The expert's claim when I commented about the issue with clobbering registers without telling the compiler, was to tell us that:

"c"(count) already tells the compiler c is clobbered

I found an example in the expert's own operating system where they write similar code with the same design pattern. They use Intel syntax for their inline assembly. This hobby operating system code operates in a kernel (ring0) context. An example is this buffer swap function1:

void swap_vbufs(void) {
    asm volatile (
        "1: "
        "lodsd;"
        "cmp eax, dword ptr ds:[rbx];"
        "jne 2f;"
        "add rdi, 4;"
        "jmp 3f;"
        "2: "
        "stosd;"
        "3: "
        "add rbx, 4;"
        "dec rcx;"
        "jnz 1b;"
        :
        : "S" (antibuffer0),
          "D" (framebuffer),
          "b" (antibuffer1),
          "c" ((vbe_pitch / sizeof(uint32_t)) * vbe_height)
        : "rax"
    );

    return;
}

antibuffer0, antibuffer1, and framebuffer are all buffers in memory treated as arrays of uint32_t. framebuffer is actual video memory (MMIO) and antibuffer0, antibuffer1 are buffers allocated in memory.

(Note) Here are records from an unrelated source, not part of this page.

/-- Whether a context may have its rooms back: no launch of another context runs on their cores. -/
def roomsFree (s : State) (ctx : Nat) (rooms : List Nat) : Bool :=
  rooms.all fun room => (coresOf room).all fun c =>
    (launchesIn s room).all (fun e => e.1 / 1024 == ctx) && ownerAllows s ctx c

/-- The reports that a launch's tasks have made, combined. -/
def reportsOf (r : Launch) : Report :=
  combinedReport ((r.chimney.filter fun e => e.1 / 2 ^ 20 == Tier.core.code).flatMap Prod.snd)

/-- The launches of a lost context complete with LOST = 1 (R369). -/
def loseLaunches (ctx : Nat) : List (Nat × Launch) → M Unit
  | [] => return ()
  | (l, r) :: t => do
    if l / 1024 = ctx then completeLaunch l { r with lost := true } (reportsOf r)
    loseLaunches ctx t

/-- The whole context is lost (R369): its record in the context table, the event and the shutter; it is never restarted. -/
def loseContext (ctx code : Nat) : M Unit := do
  loseLaunches ctx (← get).launches
  modify fun s =>
    let s := putContextDword s ctx 7 (BitVec.ofNat 64 (2 ^ 63 + code))
    let s := postEvent s 4 ctx 0 0 (BitVec.ofNat 64 code)
    let s := fireShutter s 4
    { onContext s ctx (fun x => { x with saved := [], images := [] }) with
      halls := s.halls.map (fun (h, q) => (h, { q with
        rings := q.rings.filter (fun r => r.ctx != ctx), kicks := q.kicks.filter (fun k => k.ctx != ctx) })) }

/-- A context is switched back in (R255, R369): its images are checked, and every room that is placed is reloaded. -/
def restoreContext (ctx : Nat) : M Unit := do
  let s ← get
  let x := contextAt s ctx
  if !contextLive s ctx || !x.switchedOut || (contextDword s ctx 7).msb then pure ()
  else do
    let rooms := (x.images.map Prod.fst).filter fun r => (physicalRoom s r).isSome
    let (code, images) ← readImages ctx rooms
    if code ≠ 0 then loseContext ctx code
    else if !roomsFree s ctx rooms then waitForRoom
    else modify fun s =>
      let s := sequenced s
      let s := images.foldl (reloadRoom ctx x.images) s
      let s := onContext s ctx fun x => { x with
        switchedOut := false, suspended := none
        saved := x.saved.map fun t => { t with switched := t.switched && (physicalRoom s (roomOf t.core)).isNone }
        absent := (x.images.map Prod.fst).filter fun r => !rooms.contains r }
      post (repostStarts s) ((s.halls.filter fun (_, h) =>
        h.rings.any (fun r => r.ctx == ctx) || h.kicks.any (fun k => k.ctx == ctx)).map fun (h, _) => .laundryKickAccept h)

/-! ### Submission rings (R339 to R341) -/

/-- The step that a ring's next entry asks for. -/
def nextEntry (s : State) (i : Nat) : List Due :=
  let r := ringAt s i
  if !served s r then []
  else match (readEntryAt s r).op with
    | 2 => [.submitSave i]
    | 3 => [.submitRestore i]
    | 4 => [.submitMapack i]
    | _ => [.submitArm i]

/-- The completion of a ring's entry (R340): the record, C, the interrupt. -/
def completeEntry (s : State) (i : Nat) (result : XWord) (status op : Nat) : State :=
  let r := ringAt s i
  let bs := bytesOfNat 8 result.toNat ++ bytesOfNat 4 r.c.toNat ++ bytesOfNat 1 status ++ bytesOfNat 1 op ++ [0, 0]
  let s := pokeMem s 0 0 ((r.cbase.toNat + 16 * (r.c.toNat % 2 ^ r.lc)) % 2 ^ 52) bs
  let s := onSubRing s i fun r => { r with c := r.c + 1, r := r.c + 1, entry := none }
  let s := if r.ie then interrupt s r.vec else s
  post s (nextEntry s i)

/-- The next entry of a ring is taken (R341), and kept. -/
def taken (i : Nat) (e : SubEntry) (s : State) : State := onSubRing s i fun r => { r with r := r.c + 1, entry := some e }

/-- An entry that is taken and must wait (R341, R412). -/
def takenEntry (i : Nat) (e : SubEntry) (hall : Nat) (report : Option (Nat × XWord × Nat)) (due : List Due) (d : Due) (s : State) : State :=
  let s := match report with
    | some (ctx, addr, cause) => postEvent s 15 ctx hall addr (BitVec.ofNat 64 cause)
    | none => s
  blockOn (taken i e s) hall due d

/-- Serves a ring's next entry, if it asks for the op (R339): it is taken, which is a foundation event (R385), and completed once the op
is done. An op that must wait leaves its entry taken. -/
def serveEntry (op i : Nat) (d : Due) (act : SubRing → SubEntry → M XWord) : M Unit := do
  let s ← get
  let r := ringAt s i
  let e := readEntryAt s r
  if !served s r then pure ()
  else if !e.valid then modify fun s => completeEntry (sequenced s) i 0 1 e.op
  else if e.op ≠ op then pure ()
  else do
  if r.entry.isNone then set (sequenced s)
  match ← attempt (act r e) with
    | .ok w => modify fun s => completeEntry s i w 0 op
    | .error (.engine hall report due) => modify (takenEntry i e hall report due d)
    | .error (.later due) => modify fun s => post (taken i e s) (due ++ [d])
    | .error (.retry first) => modify fun s => afterFirst (taken i e s) first d
    | .error x => throw x

/-- SUBMIT_ARM (R339): also the completion of an invalid entry. -/
def execSubmitArm (ring : Nat) (s : State) : Host.Outcome State Fault Refusal :=
  event (.submitArm ring) s (serveEntry 1 ring (.submitArm ring) fun r e => do
    if !contextLive (← get) r.ctx then return recordWord (← get) r.ctx e.record 9 false
    else do
      let code ← armRecord r.ctx e.record
      return recordWord (← get) r.ctx e.record code false)

/-- SUBMIT_SAVE (R255, R339). -/
def execSubmitSave (ring : Nat) (s : State) : Host.Outcome State Fault Refusal :=
  event (.submitSave ring) s (serveEntry 2 ring (.submitSave ring) fun r _ => do
    saveContext r.ctx
    return 0)

/-- SUBMIT_RESTORE (R255, R339): a suspended context stays suspended (R378). -/
def execSubmitRestore (ring : Nat) (s : State) : Host.Outcome State Fault Refusal :=
  event (.submitRestore ring) s (serveEntry 3 ring (.submitRestore ring) fun r _ => do
    if (contextAt (← get) r.ctx).suspended.isNone then restoreContext r.ctx
    return 0)

/-- The tasks of a context that stays in its rooms are dispatched again. -/
def resumeDispatch (s : State) (ctx : Nat) : State :=
  post (repostStarts s) ((s.cores.filter fun (_, q) => q.owner == some ctx).flatMap fun (c, _) =>
    .prefetcherFill c :: taskSlots.map fun k => .promotion c k)

/-- SUBMIT_MAPACK (R378): a suspended context is acknowledged and restored by a version that is late enough; one that is not
suspended is acknowledged as by itself. -/
def execSubmitMapack (ring : Nat) (s : State) : Host.Outcome State Fault Refusal :=
  event (.submitMapack ring) s (serveEntry 4 ring (.submitMapack ring) fun r e => do
    let s ← get
    match (contextAt s r.ctx).suspended with
    | none => do
      set (acknowledge s r.ctx e.ver)
      return 0
    | some v =>
      if mapVersion s ≤ e.ver ∧ v ≤ e.ver then do
        modify fun s => resumeDispatch (onContext s r.ctx fun x => { x with mapAck := e.ver, suspended := none }) r.ctx
        restoreContext r.ctx
        return 0
      else return 0)

/-- A doorbell (R341). -/
def doorbell (s : State) (i : Nat) (w : XWord) : State :=
  let r := ringAt s i
  if w < r.w then postEvent s 8 r.ctx i 0 w
  else if 2 ^ r.lc < (w - r.r).toNat then
    let t := onSubRing s i fun r => { r with w := w, ov := true }
    if r.ov then t else interrupt t r.vec
  else
    let idle := r.c == r.w
    let t := onSubRing s i fun r => { r with w := w }
    if idle then post t (nextEntry t i) else t

/-- SUBMISSION_DOORBELL (R341). -/
def execSubmissionDoorbell (ring : Nat) (w : BitVec 64) (s : State) : Host.Outcome State Fault Refusal :=
  event (.submissionDoorbell ring w) s (modify fun s => if ring < 64 then doorbell s ring w else s)

/-- RST of a ring (R341): the rest of it is discarded. -/
def resetRing (s : State) (i : Nat) : State :=
  resumeDispatch (onSubRing s i fun r => { r with r := r.w, c := r.w, ov := false, entry := none }) (ringAt s i).ctx

/-- SUBMISSION_RESET (R341). -/
def execSubmissionReset (ring : Nat) (s : State) : Host.Outcome State Fault Refusal :=
  event (.submissionReset ring) s (modify fun s => if ring < 64 then resetRing s ring else s)

/-- Dword 2 of a ring's registers as the host writes it (Table 20.5). -/
def writeRingControl (s : State) (i : Nat) (v : XWord) : State :=
  let f := fun hi lo => bitsOf v.toNat hi lo
  let s := onSubRing s i fun r => { r with
    ctx := f 31 20, vec := f 19 9, ie := v.getLsbD 8, en := v.getLsbD 5, lc := f 4 0 }
  if v.getLsbD 7 then resetRing s i else post s (nextEntry s i)

/-! ### Events (R342) -/

/-- Dword 1 of the event ring's registers as the host writes it (Table 20.8): a 1 in EEN begins a count anew, a 1 in EOV
clears it. -/
def writeEventControl (s : State) (v : XWord) : State :=
  let r := s.eventRing
  { s with eventRing := { r with
      evec := bitsOf v.toNat 19 9, eov := r.eov && !v.getLsbD 8, eie := v.getLsbD 7, een := v.getLsbD 6
      elc := bitsOf v.toNat 3 0, eh := if v.getLsbD 6 then 0 else r.eh, et := if v.getLsbD 6 then 0 else r.et } }

/-- EVENT_RING_ENABLE (R342). -/
def execEventRingEnable (word : BitVec 64) (s : State) : Host.Outcome State Fault Refusal :=
  event (.eventRingEnable word) s (if word.getLsbD 6 then modify fun s => writeEventControl s word else pure ())

/-! ### Messages (R343) -/

/-- The halls that a target word names: a logical hall, or every live one. -/
def targetHalls (s : State) (target : XWord) : List Nat :=
  if target.getLsbD 8 then (List.range 256).filter fun h => !(mapWord s 9 h).msb else [target.toNat % 256]

/-- Whether the foundation refuses a message (R343): its kind is not 2 or 3, or a zero bit of one of the words is set (Table 18.1). -/
def messageBad (word target : XWord) : Bool :=
  let kind := word.toNat / 2 ^ 60
  !(kind == 2 || kind == 3) || bitsOf word.toNat 45 40 != 0 || target.toNat / 2 ^ 9 != 0

/-- A host message is queued for the threshold cores of its halls, or refused (R343). A message of kind 2 has the operations
of its halls that a page refuses tried again (R412). -/
def sendMessage (word target : XWord) : M Unit := do
  let s ← get
  if messageBad word target then set (postEvent s 9 noContext (target.toNat % 256) 0 3)
  else do
    modify fun s => (targetHalls s target).foldl (fun s h =>
      let s := onHall s h fun q => { q with messages := q.messages ++ [word] }
      if word.toNat / 2 ^ 60 = 2 then unblock s (PageWait.forHost h) else s) s
    testEvents

/-- HOST_MESSAGE_MAPPING_DONE (R343). -/
def execHostMessageMappingDone (word target : BitVec 64) (s : State) : Host.Outcome State Fault Refusal :=
  event (.hostMessageMappingDone word target) s (if word.toNat / 2 ^ 60 = 2 then sendMessage word target else pure ())

/-- HOST_MESSAGE_INVALIDATE (R343). -/
def execHostMessageInvalidate (word target : BitVec 64) (s : State) : Host.Outcome State Fault Refusal :=
  event (.hostMessageInvalidate word target) s (if word.toNat / 2 ^ 60 = 3 then sendMessage word target else pure ())

/-! ### Keys (R370) -/

/-- Whether a key may not be retired: it is that of a live context or of a declared region. -/
def keyInUse (s : State) (key : Nat) : Bool :=
  ((List.range 4096).any fun x => contextLive s x && ctxKey s x == key) ||
    (List.range 256).any fun g => regionDeclared s g && regionKey s g == key

/-- The lines that carry a key in accumulation areas, at homes and in mapped ranges. -/
def keyLines (s : State) (key : Nat) : List Nat :=
  let own := s.rooms.flatMap fun (_, q) => q.acc.filterMap fun a => if a.key = key then some a.line else none
  let kept := s.homeParts.filterMap fun (k, l, _, _, _) => if k = key then some l else none
  let maps := s.cores.flatMap fun (_, q) => q.mappings.flatMap fun m => m.homes.filterMap fun (_, h) =>
    if h.key = key then some (h.pa / 128) else none
  ascending (own ++ kept ++ maps)

/-- The flush of a key (R370): partials are combined, dirty words written back, and the lines dropped. -/
def flushKey (s : State) (key : Nat) : State :=
  (keyLines s key).foldl (fun s l => claimLine none (128 * l) 128 (recallLine s key l) key l) s

/-- Whether a place lies under a key. -/
def underKey (key : Nat) : Place → Bool
  | .mem k _ => k == key
  | .vault _ _ => false

/-- Whether an effect that has not reached its home is an access under a key. -/
def accessUnder (key : Nat) : Effect → Bool
  | .store p _ => underKey key p
  | .bring k _ _ _ | .accumulate k _ _ _ _ => k == key
  | .wsig m => underKey key m.payload || underKey key m.signal
  | .rootSwap _ _ cell _ _ _ => underKey key cell
  | _ => false

/-- The release buffer of a pair without the accesses under a key. -/
def bufferWithout (key : Nat) (p : Pair) : Pair :=
  let stay := fun (l : List Effect) => l.filter fun e => !accessUnder key e
  { p with buffer := stay p.buffer, kept := (stay (p.buffer.take p.kept)).length }

/-- The accesses under a key that have not reached their home as its flush begins are refused (R370; log entry 114): those of release
buffers, of what a superstep holds or keeps, and of accepted copies. -/
def refuseKey (s : State) (key : Nat) : State :=
  { s with
    cores := s.cores.map fun (c, q) => (c, { q with pair := q.pair.map (bufferWithout key) })
    rooms := s.rooms.map fun (r, q) => (r, { q with
      hold := q.hold.filter fun h => !accessUnder key h.effect
      acc := q.acc.map fun a => if a.key = key then { a with open_ := [] } else a })
    transfers := s.transfers.map fun t => { t with
      segments := t.segments.filter fun g => !(underKey key g.src || underKey key g.dst) } }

The global variables are properly set up before this function is called. They are declared as:

volatile uint32_t *framebuffer;
volatile uint32_t *antibuffer0;
volatile uint32_t *antibuffer1;

int vbe_width = 1024;
int vbe_height = 768;
int vbe_pitch;

My Questions and Concerns about this Kind of Code

As an apparent neophyte to inline assembly having an apparent naive understanding of the subject, I'm wondering whether my apparent uneducated belief this code is potentially very buggy is correct. I want to know if these concerns have any merit:

  1. RDI, RSI, RBX, and RCX are all modified by this code. RDI and RSI are incremented by LODSD and STOSD implicitly. The rest are modified explicitly with

        "add rbx, 4;"
        "dec rcx;"
    

    None of these registers are listed as input/output nor are they listed as output operands. I believe these constraints need to be modified to inform the compiler that these registers may have been modified/clobbered. The only register that is listed as clobbered which I believe is correct is RAX. Is my understanding correct? My feeling is that RDI, RSI, RBX, and RCX should be input/output constraints (Using the + modifier). Even if one tries to argue that the 64-bit System V ABI calling convention will save them (assumptions that a poor way IMHO to write such code) RBX is a non-volatile register that will change in this code.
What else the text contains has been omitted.